> [What the task requires]: There is one span to output from the data below: the lines starting at the line with "outside the part, stand" and ending at the line with "(∀ i : BoostId, State.reset.boosts[i.val]". Output it exactly, ends included, nothing more.

--- Input for this task Enclosed Below ---

-- ==== Sys2Proof/Certificates/Slice0/Obligations.lean ====
section
/-! DEFINITION. The statements for the provers. Rule numbers name the rules of spec/; log entries are notes/assumptions/<n>.md. A head that
holds a container has a live ticket (`TicketFollowsPhase`, an invariant stated below), so statements about such a head name its ticket. -/

open Sys2Proof Sys2Proof.Machine

/-! ## The queue of commands and power-on -/

/-- A step takes the command at the front of the queue and answers what `exec` answers with the queue's rest; an empty queue idles (the
model's choice, log entry 2). -/
def Obligations.StepTakesFrontCommand : Prop :=
  (∀ (c : Instr) (rest : List Instr) (s : State), s.pending = c :: rest → step s = exec c { s with pending := rest }) ∧
  (∀ s : State, s.pending = [] → step s = .next s)

/-- What the manual gives every block at power-on, as State.reset has it, and POWER_ON brings any state to it. The input levels, the clock,
`reverseOwed`, `usesPending` and `dwellTaken` at reset are the model's choices (log entries 4, 5 and 23); clock and input pins, which are
outside the part, stand at POWER_ON (log entry 4). -/
def Obligations.PowerOnValues : Prop :=
  (State.reset.tracker =
    { motion := .unreferenced, angle := 0, backlog := 0, stepCount := 0, lastIndexError := 0, reverseOwed := false
      line := { headCount := 96, infeed := 0, gas := 240, fill := 480, closeBy := 4800, sniftBy := 5120, discharge := 5760, commit := 6400
                boostTime := 40, minDwell := 200 } } ∧
  (∀ n, State.reset.slot n = { counter := 0, current := none, pending := none, members := 0, unadopted := 0, adopted := 0 }) ∧
  (∀ h, State.reset.head h =
    { record :=
        { service := .out, slot := none, pendingSlot := none, adoptedRev := none, usesPending := false, k := 2560, stagedK := none, a := 0
          pendingA := none, t := 0, pendingT := none, resetStaged := false, drift := 0, faultCount := 0, presenceReleased := true
          stray := 0, calResult := none }
      seq :=
        { phase := .empty, gasGranted := false, equalized := false, fillReached := false, closeByPassed := false, settle := .none
          timers := { equalize := none, startFlow := none, stall := none, flowStill := none, settleLimit := none, snift := none } }
      lastCounted := none
      pilots :=
        { gas := { state := .off, released := none, dwellTaken := none }, fast := { state := .off, released := none, dwellTaken := none }
          slow := { state := .off, released := none, dwellTaken := none }, snift := { state := .off, released := none, dwellTaken := none } }
      causes := { equipment := none, intervention := none, fillFault := none, trimLimit := false, calDone := none }
      ticket := none, presence := false, pressureEqual := false }) ∧
  State.reset.transit = [] ∧ State.reset.tagCounter = 0 ∧ State.reset.lines = { container := false, reject := false } ∧
  State.reset.learningHold = false ∧ State.reset.divider = none ∧ State.reset.pilotQueue = [] ∧
  (∀ i : BoostId, State.reset.boosts[i.val] = none) ∧
  State.reset.globals = { angleFault := false, reverse := false, verdictLoss := false } ∧ State.reset.masks = 0 ∧
  State.reset.attentionLine = false ∧ State.reset.link.rx = .hunt ∧ State.reset.link.queue = [] ∧ State.reset.link.sending = none) ∧
  (∀ (t : Time) (s : State), ∃ u, exec (.powerOn t) s = .next u ∧
    u.tracker = State.reset.tracker ∧ u.slots = State.reset.slots ∧
    (∀ h, u.head h = { State.reset.head h with presence := (s.head h).presence, pressureEqual := (s.head h).pressureEqual }) ∧
    u.transit = [] ∧ u.tagCounter = 0 ∧ u.lines = State.reset.lines ∧ u.learningHold = false ∧ u.divider = none ∧
    u.pilotQueue = [] ∧ u.boosts = State.reset.boosts ∧ u.globals = State.reset.globals ∧ u.masks = 0 ∧ u.attentionLine = false ∧
    u.link = State.reset.link ∧ u.lastAnswer = none ∧
    u.now = max s.now t ∧ u.encoder = s.encoder ∧ u.freeReads = s.freeReads ∧ u.pending = s.pending)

--- End of Enclosed Input for this task ---

> [Exercise answer]:
outside the part, stand at POWER_ON (log entry 4). -/
def Obligations.PowerOnValues : Prop :=
  (State.reset.tracker =
    { motion := .unreferenced, angle := 0, backlog := 0, stepCount := 0, lastIndexError := 0, reverseOwed := false
      line := { headCount := 96, infeed := 0, gas := 240, fill := 480, closeBy := 4800, sniftBy := 5120, discharge := 5760, commit := 6400
                boostTime := 40, minDwell := 200 } } ∧
  (∀ n, State.reset.slot n = { counter := 0, current := none, pending := none, members := 0, unadopted := 0, adopted := 0 }) ∧
  (∀ h, State.reset.head h =
    { record :=
        { service := .out, slot := none, pendingSlot := none, adoptedRev := none, usesPending := false, k := 2560, stagedK := none, a := 0
          pendingA := none, t := 0, pendingT := none, resetStaged := false, drift := 0, faultCount := 0, presenceReleased := true
          stray := 0, calResult := none }
      seq :=
        { phase := .empty, gasGranted := false, equalized := false, fillReached := false, closeByPassed := false, settle := .none
          timers := { equalize := none, startFlow := none, stall := none, flowStill := none, settleLimit := none, snift := none } }
      lastCounted := none
      pilots :=
        { gas := { state := .off, released := none, dwellTaken := none }, fast := { state := .off, released := none, dwellTaken := none }
          slow := { state := .off, released := none, dwellTaken := none }, snift := { state := .off, released := none, dwellTaken := none } }
      causes := { equipment := none, intervention := none, fillFault := none, trimLimit := false, calDone := none }
      ticket := none, presence := false, pressureEqual := false }) ∧
  State.reset.transit = [] ∧ State.reset.tagCounter = 0 ∧ State.reset.lines = { container := false, reject := false } ∧
  State.reset.learningHold = false ∧ State.reset.divider = none ∧ State.reset.pilotQueue = [] ∧
  (∀ i : BoostId, State.reset.boosts[i.val] = none) ∧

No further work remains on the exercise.